Digital Transformation Asia | Can AI Mitigate the Cybersecurity Talent Gap
Can AI Mitigate the Cybersecurity Talent Gap?

September 20, 2019 | by: Lance Librorania

Digital transformation is in full swing, but is cybersecurity keeping up? At least 95 cybersecurity incidents were recorded last month alone — leading to an estimated total leak of 114 million records — indicating significant room for growth in cybersecurity systems. From banks to social media platforms, it’s clear that security breaches are a universal threat to all IT infrastructure.

SOC vacancies leave holes in your defenses

As cybersecurity threats continue to crop up, private and public sectors race to fill their IT talent needs; a tall task considering the forecast of 3.5-million cybersecurity vacancies by 2021. Organizations affected by the staff shortage face increased workload and burnout risk, overcompensation, and underutilization of security tools.

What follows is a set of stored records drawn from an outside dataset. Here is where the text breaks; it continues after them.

-- ==== Sys2Proof/Machine/Cycle.lean ====
section
/-! DEFINITION. One step of the block: a launch without a meaning is refused, else the agent whose turn it is steps. -/

namespace Sys2Proof.Machine

/-- One step. A refused launch has no steps (R235): an unsupported W, or buffers
that are not all distinct. Otherwise exactly one agent steps (R7, R268). -/
def cycle (s : State) : Host.Outcome State Fault Refusal :=
  if !s.widthSupported then .refused .unsupportedWidth
  else if s.sharesBuffers then .refused .sharedBuffers
  else
    match s.agent with
    | .host => hostStep s
    | .generator => generatorStep s
    | .executor => executorStep s

/-- The state in which the very next step runs the decoded table word; unchanged where the decoder refuses it
(log 12, log 21). -/
def loadTableWord (s : State) (nbits w : Nat) : State :=
  match decodeTableWord nbits w with
  | some i => s.loadOne i
  | none => s

end Sys2Proof.Machine
end

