-- ==== Sys2Proof/Tests/Slice0.lean ====
section
/-! SUPPORT. Tests whose expected values come from spec/95_test_vectors.md and the rules' examples, and witnesses that
the statements' hypotheses can be met. -/

namespace Sys2Proof.Tests

open Sys2Proof Sys2Proof.Machine

/-! ### Small states -/

/-- The W = 64 register file of 95_test_vectors.md section 4.1. -/
def file64 : Vector (Word 64) 8 :=
  #v[0x0123456789ABCDEF, 0xFFFFFFFFFFFFFFFF, 0x8000000000000000, 3, 5, 0x40, 0x41, 0xFEDCBA9876543210]

/-- The W = 32 register file of 95_test_vectors.md section 4.1. -/
def file32 : Vector (Word 32) 8 := #v[0x89ABCDEF, 0xFFFFFFFF, 0, 3, 5, 0x20, 0x21, 0x76543210]

/-- An execute call under way on the given Program and registers. -/
def running {w : Nat} (x : Vector (Word w) 8) (p : List Instr) : State :=
  { State.resetAt w with regs := x, prog := p, agent := .executor }

/-- A Host that makes one execute call. -/
def calling (p : Option (List RawRecord)) : State :=
  { State.reset with calls := [.execute p (some #v[3, 0, 0, 0]) #v[5, 6, 7, 8]] }

/-- x[r] and the pc after a step that answers a next state. -/
def after (r : Fin 8) : Host.Outcome State Fault Refusal → Option (Nat × Nat)
  | .next t => some (t.x r, t.pc)
  | .fault _ => none
  | .refused _ => none

/-- Both widths' x[r] after one instruction on the two files, each with pc = 1. -/
def both (i : Instr) (r : Fin 8) : Option (Nat × Nat) × Option (Nat × Nat) :=
  (after r (step (running file64 [i, .ret 0 0 0])), after r (step (running file32 [i, .ret 0 0 0])))

/-! ### One instruction (section 4.1) -/

theorem test_mul_wraps : both (.mul 3 7 0) 3 = (some (0xFC962FC962FC9630, 1), some (0x62FC9630, 1)) := by decide
theorem test_mul_squares : both (.mul 1 1 0) 1 = (some (1, 1), some (1, 1)) := by decide
theorem test_add_most_negative :
    both (.add 0 4 0x80) 0 = (some (0x0123456789ABCD74, 1), some (0x89ABCD74, 1)) := by decide
theorem test_add_same_register : both (.add 3 3 127) 3 = (some (0x85, 1), some (0x85, 1)) := by decide
theorem test_sub_borrow : both (.sub 3 1 0) 3 = (some (4, 1), some (4, 1)) := by decide
theorem test_sub_wraps :
    both (.sub 2 3 0) 2 = (some (0x7FFFFFFFFFFFFFFD, 1), some (0xFFFFFFFD, 1)) := by decide
theorem test_ror_by_3 : both (.ror 0 3 0) 0 = (some (0xE02468ACF13579BD, 1), some (0xF13579BD, 1)) := by decide
theorem test_ror_by_width : both (.ror 0 5 0) 0 = (some (0x0123456789ABCDEF, 1), some (0x89ABCDEF, 1)) := by decide
theorem test_rol_by_3 : both (.rol 0 3 0) 0 = (some (0x091A2B3C4D5E6F78, 1), some (0x4D5E6F7C, 1)) := by decide
theorem test_rol_low_bits_of_amount :
    both (.rol 0 7 0) 0 = (some (0x456789ABCDEF0123, 1), some (0xCDEF89AB, 1)) := by decide
theorem test_xor_top_bit : both (.xor 1 2 0) 1 = (some (0x7FFFFFFFFFFFFFFF, 1), some (0xFFFFFFFF, 1)) := by decide
theorem test_xor_same_register_is_zero : both (.xor 0 0 0) 0 = (some (0, 1), some (0, 1)) := by decide
theorem test_ret_first_halts :
    step (running file64 [.ret 0 0 0, .xor 0 7 0]) =
      .next { running file64 [.ret 0 0 0, .xor 0 7 0] with status := .halted } := rfl
theorem test_ret_ignores_fields :
    exec (.ret 3 7 0xFF) (running file64 []) = .next { running file64 [] with status := .halted } := rfl

/-! ### Well-formedness refuses each ill-formed record and Program (R40) -/

theorem test_wf_refuses_constant_outside_add :
    [Instr.mul 0 1 1, .sub 0 1 1, .ror 0 1 1, .rol 0 1 1, .xor 0 1 1].all (fun i => !i.wellFormed) = true := by decide
theorem test_wf_refuses_self_conflict :
    [Instr.sub 2 2 0, .xor 3 3 0].all (fun i => !i.wellFormed) = true := by decide
theorem test_wf_refuses_ret_fields :
    [Instr.ret 1 0 0, .ret 0 1 0, .ret 0 0 1].all (fun i => !i.wellFormed) = true := by decide
theorem test_wf_accepts :
    [Instr.mul 0 0 0, .add 0 0 0x80, .sub 0 4 0, .ror 3 3 0, .rol 0 7 0, .xor 3 7 0, .ret 0 0 0].all
      (fun i => i.wellFormed) = true := by decide
theorem test_program_wf :
    ProgramWF [.mul 0 0 0, .ret 0 0 0] ∧ ¬ ProgramWF [] ∧ ¬ ProgramWF [.mul 0 0 0] ∧
      ¬ ProgramWF [.ret 0 0 0, .mul 0 0 0] ∧ ¬ ProgramWF [.ret 0 0 0, .ret 0 0 0] ∧
      ¬ ProgramWF [.sub 0 0 0, .ret 0 0 0] := by decide
theorem test_program_wf_length :
    ProgramWF (List.replicate 109 (.mul 0 0 0) ++ [.ret 0 0 0]) ∧
      ¬ ProgramWF (List.replicate 110 (.mul 0 0 0) ++ [.ret 0 0 0]) := by decide

/-! ### Decoding words written out from the spec (R71, R73, R106, section 2.1; P1 of section 5) -/

theorem test_decode_mul : decodeByte 0b10000000 = .mul 0 4 0 ∧ decodeByte 0b10000001 = .mul 0 4 0 ∧
    decodeByte 0b10000010 = .mul 0 4 0 := by decide
theorem test_decode_add : decodeStream [0b00001011, 0b11111110, 0] = .ok (.add 1 0 (-2), [0]) := by decide
theorem test_decode_sub : decodeByte 0b00110100 = .sub 2 1 0 ∧ decodeByte 0b01010100 = .sub 2 6 0 := by decide
theorem test_decode_ror : decodeByte 0b10111101 = .ror 3 5 0 := by decide
theorem test_decode_rol : decodeByte 0b11000110 = .rol 0 6 0 := by decide
theorem test_decode_xor : decodeByte 0b11101111 = .xor 1 7 0 ∧ decodeByte 0b01111111 = .xor 3 7 0 := by decide
theorem test_decode_ret : decodeSerial [6, 0, 0, 0] = .ok (Instr.retRecord, []) := by decide
theorem test_decode_refuses_by_name :
    decodeStream [] = .error .endOfBytes ∧ decodeStream [3] = .error .truncated ∧
      decodeRecord ⟨7, 0, 0, 0⟩ = .error .opOutOfRange ∧ decodeRecord ⟨0, 4, 0, 0⟩ = .error .dstOutOfRange ∧
      decodeRecord ⟨0, 0, 8, 0⟩ = .error .srcOutOfRange ∧
      decodeRecord ⟨1, 0, 0, 128⟩ = .error .constantOutOfRange ∧
      decodeRecord ⟨1, 0, 0, -129⟩ = .error .constantOutOfRange := by decide
/-- G4's first three records and G5's first (section 3.2). -/
theorem test_encode_serialization :
    encodeProgram [.add 0 0 (-1), .add 1 1 (-128), .add 2 2 127, .sub 0 4 0] =
      [1, 0, 0, 0xFF, 1, 1, 1, 0x80, 1, 2, 2, 0x7F, 2, 0, 4, 0] := by decide
/-- R86. -/
theorem test_assembly :
    assembly (.add 1 0 (-2)) = some "ADD r1, r0, -2" ∧ assembly (.ret 0 0 0) = some "RET" := by decide
theorem test_table_words :
    decodeTableWord 8 0x00 = some (.mul 0 0 0) ∧ decodeTableWord 8 0x03 = some (.add 0 0 0) ∧
      decodeTableWord 16 0xFE0B = some (.add 1 0 (-2)) ∧ decodeTableWord 32 0x06 = some Instr.retRecord := by decide
theorem test_fetch_word_runs_first :
    after 0 (step (State.reset.withFetchWord 8 0x03)) = some (0, 1) ∧
      step (State.reset.withFetchWord 32 0x06) =
        .next { State.reset.withFetchWord 32 0x06 with status := .halted } := by
  exact ⟨by decide, rfl⟩

/-! ### The byte source and the scheduler (sections 2.2, 2.3, 3.1) -/

theorem test_constant_bytes :
    [(0x00 : Byte), 0x7F, 0x80, 0x85, 0xFE, 0xFF].map BitVec.toInt = [0, 127, -128, -123, -2, -1] := by decide
/-- Vector S1: the seed of context 1806260. -/
theorem test_seed : ((seed 1806260).toList.take 9) = [0xB4, 0x8F, 0x1B, 0, 0, 0, 0, 0, 0] := by decide
/-- Vector S3: 32 bytes of 1, then 2. -/
theorem test_stream_refills :
    [0, 31, 32, 63, 64].map (stream (fun b => Vector.ofFn fun i => b[i] + 1) 0) = [1, 1, 2, 2, 3] := by decide

/-- The empty busy table, and it with cells marked. -/
def empty : Vector (Vector Bool 2) 54 := GenState.blank.busy

theorem test_search_empty :
    search empty (.add 0 0 0) 0 = some (0, 1) ∧ search empty (.mul 0 0 0) 0 = some (0, 0) := by decide
theorem test_search_lane_fallback :
    search (markBusy empty 0 1) (.add 0 0 0) 0 = some (0, 0) ∧
      search (markBusy (markBusy empty 0 1) 0 0) (.sub 0 1 0) 0 = some (1, 1) ∧
      search (markBusy empty 0 0) (.mul 0 0 0) 0 = some (1, 0) := by decide
theorem test_search_past_budget :
    search empty (.xor 0 1 0) 53 = some (53, 1) ∧ search empty (.xor 0 1 0) 54 = none := by decide

/-- A Generator whose r0 completes at the given slot. -/
def busyUntil (n : Nat) : GenState := { GenState.blank with lat := #v[n, 0, 0, 0] }

theorem test_placement_budget :
    placement (busyUntil 51) (.mul 0 0 0) = some (51, 0) ∧ placement (busyUntil 52) (.mul 0 0 0) = none ∧
      placement (busyUntil 53) (.xor 0 4 0) = some (53, 1) ∧ placement (busyUntil 54) (.xor 0 4 0) = none := by decide

/-- A Refill that fills the buffer with one byte. -/
def fillWith (b : Byte) : Bytes32 → Bytes32 := fun _ => Vector.replicate 32 b

/-- Vector G2's first step: ADD r0, r0, 3 at (0, lane 1), two bytes read. -/
theorem test_attempt_places_add :
    attempt (fillWith 3) (GenState.start 0) =
      { GenState.blank with
        buf := Vector.replicate 32 3, cursor := 2, lat := #v[1, 0, 0, 0], busy := markBusy empty 0 1
        code := [.add 0 0 3] } := by decide
/-- Vector G6: an ADD that fails reads no C byte. -/
theorem test_attempt_failure_reads_one_byte :
    attempt (fillWith 3) (busyUntil 54) =
      { busyUntil 54 with buf := Vector.replicate 32 3, cursor := 1, fail := 1 } := by decide

/-! ### The machine -/

/-- Section 4.2: one MUL and no RET; the second step faults the call, the third stops the machine. -/
def offEnd : State := { running file64 [.mul 0 0 0] with pc := 1 }

theorem test_run_off_end : step offEnd = .next { offEnd with status := .faulted .runOffEnd } := rfl
theorem test_faulted_stops :
    step { offEnd with status := .faulted .runOffEnd } = .fault .runOffEnd := rfl
theorem test_width_refused : step (State.resetAt 16) = .refused .unsupportedWidth := rfl
theorem test_shared_refused :
    step { State.reset with concurrent := [⟨7, 1, 9⟩] } = .refused .sharedBuffers ∧
      step { State.reset with concurrent := [⟨1, 7, 8⟩] } = .refused .sharedBuffers ∧
      step { State.reset with concurrent := [⟨3, 4, 5⟩, ⟨6, 4, 8⟩] } = .refused .sharedBuffers ∧
      step { State.reset with concurrent := [⟨3, 4, 5⟩, ⟨6, 7, 8⟩] } =
        .next { State.reset with concurrent := [⟨3, 4, 5⟩, ⟨6, 7, 8⟩] } := ⟨rfl, rfl, rfl, rfl⟩
theorem test_long_sequence_refused :
    step (calling (some (List.replicate 111 ⟨0, 0, 0, 0⟩))) = .refused .programTooLong := by rfl
theorem test_malformed_record_refused :
    step (calling (some [⟨0, 4, 0, 0⟩])) = .refused (.malformedRecord .dstOutOfRange) := rfl
/-- R39, R177: an entry after the first RET is not inspected, and the Program buffer is not written. -/
theorem test_entries_after_ret_not_inspected :
    step { calling (some [⟨6, 0, 0, 0⟩, ⟨7, 9, 9, 999⟩]) with prog := [.mul 0 0 0, .ret 0 0 0] } =
      .next { State.reset with
        prog := [.mul 0 0 0, .ret 0 0 0], ref := .own [.ret 0 0 0], regs := #v[3, 0, 0, 0, 5, 6, 7, 8]
        agent := .executor } := rfl
theorem test_execute_call_loads :
    after 4 (step (calling (some [⟨6, 0, 0, 0⟩]))) = some (5, 0) ∧ after 0 (step (calling none)) = some (3, 0) := by
  decide

/-! ### Witnesses: for each statement with hypotheses, a concrete case that meets them all -/

/-- The storage of reset is three distinct buffers. -/
theorem reset_storage_nodup : State.reset.storage.Nodup := by decide

theorem running_launchable {x : Vector (Word 64) 8} (p : List Instr) : (running x p).Launchable :=
  ⟨.inr rfl, reset_storage_nodup⟩

theorem running_executing {x : Vector (Word 64) 8} (p : List Instr) : (running x p).Executing :=
  ⟨running_launchable p, rfl, rfl⟩

/-- An execute call under way on a caller's own sequence. -/
def runningOwn (p : List Instr) : State := { running file64 [] with ref := .own p }

theorem runningOwn_executing (p : List Instr) : (runningOwn p).Executing :=
  ⟨running_launchable (x := file64) p, rfl, rfl⟩

/-- A Host that makes the given calls. -/
def asking (calls : List (HostCall 64)) : State := { State.reset with calls := calls }

theorem asking_launchable (calls : List (HostCall 64)) : (asking calls).Launchable :=
  ⟨.inr rfl, reset_storage_nodup⟩

/-- A Generator under way. -/
def generating (w : Nat) (g : GenState) : State := { State.resetAt w with gen := g, agent := .generator }

/-- A machine refused for a shared register file. -/
def sharing : State := { State.reset with concurrent := [⟨7, 1, 9⟩] }

/-- A machine refused for two others, the register file of one being the Program buffer of the other. -/
def sharingOthers : State := { State.reset with concurrent := [⟨3, 4, 5⟩, ⟨6, 3, 8⟩] }

/-- Raw opcodes of the decode clauses of the seven instruction statements, at the ends of MUL's range too. -/
theorem witness_raw_opcodes :
    [(0x00 : Byte), 0x02, 0x03, 0x04, 0x05, 0x06, 0x07].map (fun b => (rawField b).val) = [0, 2, 3, 4, 5, 6, 7] := by
  decide

/-- SUB and XOR with and without a collision (SubDifferenceModWidth, XorBitwise, DecodedSubXorDistinct). -/
theorem witness_collision :
    decodeByte 0x2C = .sub 1 5 0 ∧ decodeByte 0x34 = .sub 2 1 0 ∧ decodeByte 0x57 = .xor 2 6 0 ∧
      decodeByte 0x9F = .xor 3 4 0 ∧ decodeByte 0x28 = .mul 1 1 0 := by decide

theorem witness_OperativeWritesOneRegister : ∃ (i : Instr) (s t : State), i.isRet = false ∧ exec i s = .next t :=
  ⟨.mul 3 7 0, running file64 [], _, rfl, rfl⟩

theorem witness_PcAdvancesUnlessRet :
    (∃ (i : Instr) (s t : State), exec i s = .next t ∧ i.isRet = false) ∧
      ∃ (i : Instr) (s t : State), exec i s = .next t ∧ i.isRet = true :=
  ⟨⟨.add 0 4 1, running file64 [], _, rfl, rfl⟩, ⟨.ret 0 0 0, running file64 [], _, rfl, rfl⟩⟩

theorem witness_NeverGeneratedRecordsExecute :
    (Instr.mul 0 0 1).opcode ≠ .add ∧ (Instr.ret 1 2 3).isRet = true ∧ Instr.retRecord.isRet = true := by decide

theorem witness_RotationAmountModWidth :
    (∃ (s t : State) (d d' : Fin 4) (r r' : Fin 8), s.width = t.width ∧ s.x (varReg d) = t.x (varReg d') ∧
      s.x r % s.width = t.x r' % t.width ∧ s.x r ≠ t.x r') ∧
    (running file64 []).x 5 % (running file64 []).width = 0 ∧
      (running file32 []).x 5 % (running file32 []).width = 0 :=
  ⟨⟨running file64 [], { running file64 [] with regs := file64.set 3 67 }, 0, 0, 3, 3, rfl, by decide, by decide,
    by decide⟩, by decide, by decide⟩

theorem witness_RotationMovesBits : 0 < (running file64 []).width ∧ 63 < (running file64 []).width := by decide

theorem witness_ExecutorIgnoresGenerator :
    ∃ (i : Instr) (s t : State), exec i s = .next t ∧ s.gen ≠ busyUntil 54 :=
  ⟨.xor 0 7 0, running file64 [], _, rfl, by decide⟩

theorem witness_StepRunsFetchedInstruction :
    (∃ (s : State) (i : Instr), s.Executing ∧ s.ref = .buffer ∧ s.prog[s.pc]? = some i) ∧
      ∃ (s : State) (p : List Instr) (i : Instr), s.Executing ∧ s.ref = .own p ∧ p[s.pc]? = some i :=
  ⟨⟨running file64 [.rol 0 3 0], .rol 0 3 0, running_executing _, rfl, rfl⟩,
    ⟨runningOwn [.ror 0 3 0], [.ror 0 3 0], .ror 0 3 0, runningOwn_executing _, rfl, rfl⟩⟩

theorem witness_RunOffEndFaults : ∃ s : State, s.Executing ∧ s.program.length ≤ s.pc :=
  ⟨running file64 [], running_executing _, Nat.le_refl 0⟩

theorem witness_FinishedCallReturnsOrFaults :
    (∃ s : State, s.Launchable ∧ s.agent = .executor ∧ s.status = .halted) ∧
    (∃ s : State, s.Launchable ∧ s.agent = .executor ∧ s.status = .faulted .runOffEnd ∧ s.calls = []) ∧
    ∃ s : State, s.Launchable ∧ s.agent = .executor ∧ s.status = .faulted .runOffEnd ∧ s.calls ≠ [] :=
  ⟨⟨{ running file64 [] with status := .halted }, running_launchable (x := file64) [], rfl, rfl⟩,
    ⟨{ running file64 [] with status := .faulted .runOffEnd }, running_launchable (x := file64) [], rfl, rfl, rfl⟩,
    ⟨{ running file64 [] with status := .faulted .runOffEnd, calls := [.generate 0] }, running_launchable (x := file64) [], rfl, rfl,
      by decide⟩⟩

theorem witness_ExecuteRunsToFirstRet :
    ∃ (s : State) (body tail : List Instr) (i : Instr), s.Executing ∧ s.pc = 0 ∧ s.program = body ++ i :: tail ∧
      (∀ j ∈ body, j.isRet = false) ∧ i.isRet = true :=
  ⟨running file64 [.mul 0 0 0, .ret 0 0 0, .mul 0 0 0], [.mul 0 0 0], [.mul 0 0 0], .ret 0 0 0,
    running_executing _, rfl, rfl, by decide, rfl⟩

While organizations scramble for talent, experts are looking at another kind of intelligence to fill cybersecurity ranks. 

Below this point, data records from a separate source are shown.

-- ==== Sys2Proof/Machine/Embedding.lean ====
section
/-! DEFINITION. The embedding's side: how it presents requests, and the host's pseudo-operations, which are no block
operations (spec/10_state.md R18, R22, 30_encoding.md R75, 70_reset_and_hazards.md R147; assumption 11). -/

namespace Sys2Proof.Machine

/-- What the host keeps: the blocks it drives, its byte buffer `B` and its offset (R22, R75). -/
structure Embedding where
  blocks : State
  buffer : List Byte
  offset : Nat
deriving DecidableEq, Repr

/-- What a host action gives. -/
abbrev HostResult := Host.Outcome Embedding Fault Refusal

/-- A step of the blocks, as a host action continues with it. -/
def afterStep (s : State) (k : State → HostResult) : HostResult :=
  match step s with
  | .next t => k t
  | .fault r => .fault r
  | .refused r => .refused r

/-- Present a decode request for the bytes of a host buffer from an offset on: the first nine of them on the lanes, 0x00
after them, and their number, at most 9, on `dec_len` (R42, R75). -/
def State.presentDecode (s : State) (o : ByteOrder) (bytes : List Byte) (off : Nat) : State :=
  (s.setBlock .decoder).setDecIn
    ⟨lanesOfBytes (bytes.drop off), BitVec.ofNat 4 (min (bytes.length - off) 9), orderBit o⟩ DecIn.zeros

/-- Present an encode request for a value (R29, R69). -/
def State.presentEncode (s : State) (o : ByteOrder) (v : Value) : State :=
  (s.setBlock .encoder).setEncIn ⟨v, orderBit o⟩ EncIn.zeros

/-- The encoded form on the encoder's outputs: lanes 0 to `enc_len - 1` (R31). -/
def EncOut.form (e : EncOut) : List Byte := e.buf.toList.take e.len.toNat

/-- The encoded form an encode request returned; no byte where none was served. -/
def State.encForm (s : State) : List Byte :=
  match s.encResp with
  | some e => e.form
  | none => []

/-- `DECODE.<o> B @ off` (R75). -/
def hostDecode (o : ByteOrder) (e : Embedding) : HostResult :=
  afterStep (e.blocks.presentDecode o e.buffer e.offset) fun t => .next { e with blocks := t }

/-- `ADVANCE off`: the offset moves by `dec_consumed` of the last decode, only when its status was OK (R75); where no decode
was served it stays. A status of 3 is refused: no block of this spec drives it (R71). -/
def advance (e : Embedding) : HostResult :=
  match e.blocks.decResp with
  | none => .next e
  | some d =>
    match Status.ofCode d.status with
    | some .ok => .next { e with offset := e.offset + d.consumed.toNat }
    | some .empty => .next e
    | some .truncated => .next e
    | none => .refused .statusNotDriven

/-- `EMIT.<o> v -> B`: encode, then append the encoded form to the host's buffer (R75). -/
def emit (o : ByteOrder) (v : Value) (e : Embedding) : HostResult :=
  afterStep (e.blocks.presentEncode o v) fun t => .next { e with blocks := t, buffer := e.buffer ++ t.encForm }

/-- `ROUNDTRIP.<o> v`: encode, then decode lanes 0 to `enc_len - 1` with `dec_len` = `enc_len` (R75). -/
def roundTrip (o : ByteOrder) (v : Value) (e : Embedding) : HostResult :=
  afterStep (e.blocks.presentEncode o v) fun t =>
    afterStep (t.presentDecode o t.encForm 0) fun u => .next { e with blocks := u }

/-- The check of an embedding that accepts only canonical forms: the length of `ENCODE.<o>` of the decoded value against
`dec_consumed` of that decode, where one was served (R147). After EMPTY or TRUNCATED there is no decoded value and R147 says
nothing of the check: it then compares with `dec_value` 0 and `dec_consumed` 0 and does not pass (DESIGN CHOICE, unsafe,
assumption 11). -/
def canonicalCheck (o : ByteOrder) (s : State) : Option Bool :=
  match s.decResp with
  | some d =>
    match step (s.presentEncode o d.value) with
    | .next t => t.encResp.map fun e => e.len == d.consumed
    | _ => none
  | none => none

end Sys2Proof.Machine
end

A semi-autonomous security center

AI’s deep learning and cognitive computing elements can lend a hand in the detection of malware, intrusion, fraud, and even security risk analysis of users and machines. 

Deep learning (DL) AI can process and learn from unstructured or unlabeled data, setting them apart from other machine learning methods that need to be fed structured and labeled information. DL thrives on large amounts of data, an environment the SOC can provide. Cognitive computing, in the same vein as DL, aims to work like the human brain, adopting various AI techniques in machine learning, natural language processing, and human interaction to form insights and make autonomous decisions by itself.

In the same way professionals use analytics to root out anomalies in their network, an AI-infused security information and events management (SIEM) system augments the detection of threats through deep learning methods. The capabilities of cognitive computing with your SIEM brings forth a cybersecurity system that’s constantly learning and adapting to threats. Once an intrusion has been detected, the AI provides insight and lets analysts take action faster. This frees up time for engineers to shift their focus to other priorities inside the SOC, instead of guiding the SIEM hands-on.

The technology may not be exactly ready, but test results are promising. Several studies compiled by the Johns Hopkins University Applied Physics Laboratory on the application of AI methods to cybersecurity saw some false positive rates reach lower than 1 per cent. And while methods and applications can vary, AI technology has a strong chance to fill the gaps in the SOC sooner than we think.